Gulf Shores

Gulf Shores
Photographer Patricia Gulick

Saturday, March 7, 2015

3/6/15 RMB Glory



3/6/15 RMB Glory

Dear Rita Mae Brown,
Tonight my nephew trio and I watched the movie Glory about the 54th Union regiment in the Civil War, the first all black volunteer regiment. It is what I call a “learning show”. This one teaches of history. Sometimes we watch Andy Griffith or a bilingual children’s show to help them learn Spanish, or just an old black and white show to let them see how things were and so on. 

I debated with myself over this. Do three rambunctious boys need to see more violence? Ultimately, the way the movie touched me, led me to the decision to share it with them. The questions they asked and their connection made between this film’s message and The Butler’s, gave me cause to think I made the right choice.

The time frame between the two films illustrates the distance we traveled in 100 years from the 1860’s to the 1960’s. And the situation in Ferguson, Missouri reminds us we have some distance to go.

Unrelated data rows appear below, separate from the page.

/-- Whether every entry other than ix and its ancestors has ended (R127). -/
def othersEnded (st : List Path) (ix : Nat) : Bool :=
  (List.range st.length).all (fun j =>
    j == ix || (match st[j]?, st[ix]? with
      | some p, some me => p.ended || (p.kind == .conv && j < ix && subMask me.mask p.mask)
      | _, _ => true))

/-- The side's candidate from entry ix down (R124 steps 2 and 3); `fuel` bounds the depth. -/
def candidate (st : List Path) : Nat → Nat → Option Nat
  | 0, _ => none
  | fuel + 1, ix =>
    match st[ix]? with
    | none => none
    | some p =>
      match p.kind with
      | .park => if p.parkAt == .win && othersEnded st ix then some ix else none
      | .conv =>
        let kids := (childrenOf st ix).filter (fun j =>
          match st[j]? with
          | some c => !c.ended && (c.kind != .park || (c.parkAt == .win && othersEnded st j))
          | none => false)
        if (childrenOf st ix).isEmpty then some ix
        else
          match kids.foldl (fun (b : Option Nat) j =>
            match b with
            | none => some j
            | some i => if firstLane ((st[j]?.map (·.mask)).getD 0) < firstLane ((st[i]?.map (·.mask)).getD 0)
                then some j else some i) none with
          | some j => candidate st fuel j
          | none => none
      | _ => some ix

/-- The issue candidates of a stack (R124): at most two. -/
def candidates (st : List Path) : List Nat :=
  match (List.range st.length).find? (fun c => !(childrenOf st c).isEmpty) with
  | none => if st.isEmpty then [] else [st.length - 1]
  | some c0 =>
    let sides := (childrenOf st c0).filterMap (fun s => (candidate st 33 s).map (fun x => (s, x)))
    if sides.length ≥ 2 ∧ sides.all (fun (s, x) => s != x) then
      match sides.foldl (fun (b : Option (Nat × Nat)) sx =>
        match b with
        | none => some sx
        | some t => if firstLane ((st[sx.1]?.map (·.mask)).getD 0) < firstLane ((st[t.1]?.map (·.mask)).getD 0)
            then some sx else some t) none with
      | some (_, x) => [x]
      | none => []
    else sides.map (·.2)

/-- select() (R124): LIVE and DEFER set from the candidates; CONV and PARK entries stay, except that a parked window
instruction that may issue becomes LIVE again (R127). -/
def select (st : List Path) : List Path :=
  let cs := candidates st
  (List.range st.length).zip st |>.map (fun (ix, p) =>
    match p.kind with
    | .conv => p
    | .park => if cs.contains ix then { p with kind := .live, parkAt := .none } else p
    | _ => { p with kind := if cs.contains ix then .live else .defer })

/-- A path taken out of the stack, its window flushed into the bank (R32, R121); a result still on the way reaches the
bank when it comes. -/
def Group.removeAt (G : Group) (ix : Nat) : Group :=
  match G.stack[ix]? with
  | none => G
  | some p =>
    let (G, p) := G.quiet p
    { G with stack := G.stack.eraseIdx ix, orphans := G.orphans ++ p.pend }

Yet I still wonder, if we taught only of instances of peace from our past and peaceful ways, would peace prevail? In nature there is conflict and neither peace nor anything else is necessarily taught. Do animals learn by example or are their tendencies simply instinct? What is the best path to the place where we all get along?

Early in the film, Colonel Robert G. Shaw writes home to his mother, “We fight for men and women whose poetry is not yet written…”  

I search for peace for a generation not yet born.